Comically ill-equipped, Alfred proceeds by seaplane to the tiny northern town of Alta, where he meets up with three Norwegians who will be doing research of their own in the area. He is paired with Arne Jordal, who despite his wealthy family uses an old battered camera and a leaky tent because he considers himself “not worthy” of “anything new, anything costing money.” To fail with poor equipment is dignified, while to do so with state-of-the-art gear would be shameful. Alfred’s one boast is an expensive geological compass, given to him by his religious sister: “It’s quite large, with a rectangular base, precision degree scale, sights, clinometer, spirit level and mirror.” Having studied physical geography, Hermans knows the jargon and the territory.

But no compass could be a match for the disorienting experiences ahead. Alfred can’t sleep in the land of the midnight sun. The endless light is oppressive. He is not used to carrying a heavy pack across wastes of bog and icy rivers. The mosquitoes are multitudinous and relentless. He grows suspicious when the Norwegians speak together in Norwegian. He is astonished by their radical ideas when they discuss life and ambition, never geology. The other pair of explorers have excellent equipment; they are more comfortable, more expert: “Qvigstad bites into the world with big white teeth. Swings his hammer like a god. Leaps across rivers unhampered by the heaviest of loads.” Lavishly described in counterpoint to the comedy of misunderstandings between the young men, the dramatic northern landscape provides that blend of real and surreal that is the hallmark of Hermans’s work: “The green is streaked with watercourses, sometimes at right angles to each other like ditches dug for peat. The sky is black, deep blue and dark red, swirls of pigment running together without blending.”

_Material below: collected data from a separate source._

/-- An access takes effect at the end of its slot, and the boundary that closes with a round's last slot does not see it
(R489): while a boundary is due, an access is held, behind those that are held already, and nothing else changes; at any
other time it takes effect at once. What was held takes effect in its order once the boundary has closed the round.
The request queue (R71): mailbox requests and Tendril frames are executed one at a time, in the order in which they
came. A frame that waited before a doorbell is executed before its request; one that came after it, while a boundary held it
too, is executed after it;
and while a request of a mailbox or a controller waits for the primary of a pair, no other is executed. -/
def Obligations.AccessesInOrder : Prop :=
  (∀ (s : State) (c : Instr), s.Runs → accessCommand c = true →
     (s.dev.mode.counts = true → s.dev.clk.slot = 1024 → exec c s = .next (s.put { s.dev with
       held := s.dev.held ++ [{ access := c, frames := s.dev.tendrilQueue.length }] })) ∧
     (s.dev.mode.counts = false ∨ s.dev.clk.slot ≠ 1024 → exec c s = .next (s.put (s.dev.runAccess c)))) ∧
  (∀ (d : Device) (c : HeldAccess) (rest : List HeldAccess), d.held = c :: rest →
     let after (h : HeldAccess) : Nat := d.tendrilQueue.length - h.frames
     d.releaseHeld = ({ rest.foldl (fun (e : Device) h => ({ e with lateFrames := after h } : Device).runAccess h.access)
       (({ d with held := [], lateFrames := after c } : Device).runAccess c.access) with lateFrames := 0 } : Device)) ∧
  (∀ (d : Device) (q : Doorbell) (f : TendrilFrame) (t : List Doorbell) (rest : List TendrilFrame) (n : Nat),
      (d.requestWaits = true → d.serveQueue n = d ∧ ∀ want, d.tendril want = d) ∧
      (d.requestWaits = false → d.doorbells = q :: t → d.tendrilQueue = f :: rest →
        (0 < q.ahead → d.serveQueue (n + 1) = 
          let later := (q :: t).map (fun x => { x with ahead := x.ahead - 1 })
          Device.serveQueue n (({ d with tendrilQueue := rest, doorbells := later } : Device).takeFrame f)) ∧
        (q.ahead = 0 → d.serveQueue (n + 1) = Device.serveQueue n (({ d with doorbells := t } : Device).runMailbox q))) ∧
      (∀ m, (d.latch m).ahead = d.tendrilQueue.length - d.lateFrames))

/-- TAP_PERIOD_BOUNDARY (R354): the 32 delta records of the period that closed leave over the tap link, in the order of
their groups. POWER_EPOCH_BOUNDARY (R401, R403, R405): the measurement of the epoch that closes is reported, and kept for
the boundary; that of an epoch which closed without one is reported and evaluated in the epoch that runs, and nothing is
applied before the next epoch boundary (log entry 142); in a joined member's last 16 rounds it comes too late (R432). A
setpoint is commanded to both regulators (R478) only where the chosen state needs a higher one, and is the core's once
READ_VOUT of both shows that they reach it; droop asks for a burst of skip slots and counts in DROOP_EVENTS, and every clock
period of the burst is one; HBM_THROTTLE is set at
HBM_THROTTLE_C, and its end waits for the next boundary (R410, R412). -/
def Obligations.PeriodsAndPower : Prop :=
  (∀ (s : State) (m : EpochMeasure) (e : EpochData), s.Runs → s.dev.mode.counts = true →
     (s.dev.clk.tapDue = true → ∃ t, exec .tapPeriodBoundary s = .next t ∧ t.dev.clk.tapDue = false ∧
       t.dev.sent = s.dev.sent ++ (List.range 32).map (fun k => .tapRecord (s.dev.tapLink.record k false)) ∧
       t.dev.tapLink.carried = s.dev.tapLink.taken ∧ t.dev.tapLink.sequence = (s.dev.tapLink.sequence + 1) % 2 ^ 32 ∧
       t.dev.ports = s.dev.ports) ∧
     (∀ rest, s.dev.pow.unmeasured = e :: rest → exec (.powerEpochBoundary m) s =
       let late := m.overran || (s.dev.joined && s.dev.planLate)
       let d : Device := { s.dev with pow := { s.dev.pow with unmeasured := rest, overran := s.dev.pow.overran || late } }
       .next (s.put ((d.reportEpoch (e.measure m)).evaluate (e.measure m)))) ∧
     (s.dev.pow.unmeasured = [] → s.dev.pow.measured = none → s.dev.epochCloses = true → exec (.powerEpochBoundary m) s =
       let x := s.dev.weighLanes.closeEpoch
       let d : Device := { x.2 with pow := { x.2.pow with measured := some (x.1.measure m),
                                                          overran := x.2.pow.overran || m.overran } }
       .next (s.put (d.reportEpoch (x.1.measure m))))) ∧
  (∀ (s : State) (c : PowerChoice) (mV celsius : Nat), s.Runs → s.dev.mode.counts = true →
     let d := s.dev
     let bus (d : Device) (command : Nat) (w : Nat × Nat) : Device :=
       { d with sent := d.sent ++ [.pmbus (0x40 + 2 * (d.board.straps % 4)) command w.1,
                                   .pmbus (0x41 + 2 * (d.board.straps % 4)) command w.2] }
     (d.pow.choice = some c → c.op < d.opInForce → d.pow.setpoint < coreSetpoint c.op →
       exec .setpointRequest s =
         let e : Device := { d with pow := { d.pow with requested := some (coreSetpoint c.op) } }
         .next (s.put (bus (e.voutWords (coreSetpoint c.op)).2 0x21 (e.voutWords (coreSetpoint c.op)).1))) ∧
     (d.pow.requested = some mV → exec .setpointReached s =
       .next (s.put (bus { d with pow := { d.pow with setpoint := mV, requested := none } } 0x8B (0, 0)))) ∧
     (d.joined = false → exec .droopDetection s = .next (s.put
       (({ d with pow := { d.pow with droopLeft := max d.pow.droopLeft Config.droopSkipBurst } } : Device).wr E.DROOP_EVENTS
         ((d.rd E.DROOP_EVENTS + 1) % 2 ^ 64)))) ∧
     (∃ t, exec .droopBurstEnd s = .next t ∧ t.dev.pow.droopLeft = 0 ∧ t.dev.clk.slot = d.clk.slot ∧
       t.dev.clk.skips = d.clk.skips + d.pow.droopLeft ∧ t.dev.queued = d.queued) ∧
     (d.cur E.HBM_THROTTLE_C ≤ celsius → exec (.hbmThrottleOn celsius) s = .next (s.put
       (({ d with pow := { d.pow with hbmCooled := false } } : Device).wr E.POWER_STATE
         (setBit (d.rd E.POWER_STATE) 12 true)))) ∧
     (celsius < d.cur E.HBM_THROTTLE_C → exec (.hbmThrottleOn celsius) s = .next s) ∧
     ((d.rd E.POWER_STATE).testBit 12 = true → celsius + 5 < d.cur E.HBM_THROTTLE_C →
       exec (.hbmThrottleOff celsius) s = .next (s.put { d with pow := { d.pow with hbmCooled := true } })))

Petty rivalries, paranoia, insomnia, and the fatal loss of his compass eventually leave Alfred alone in the vast landscape, reduced to the most essential struggle for survival while simultaneously yearning for oblivion. “Oh, to be crushed to death and done with it all,” he sighs. This, Hermans appears to be telling us, is how one arrives at the absurd: a world where the only thing that matters is success, but success is meaningless; where one is condemned to go on, without wishing to or understanding why. “Never have I been so certain that what I’m going through is utterly futile and impossible to recount,” Alfred decides. Hermans, however, is spectacularly successful in drawing his readers toward the same disorientation as his characters. Like a partisan’s grenade tossed into the plushly preserved house of Western culture, these unrelenting tragicomedies leave no complacencies intact. In this regard, even though the generation they were intended to shock has long since disappeared, they could hardly be more timely.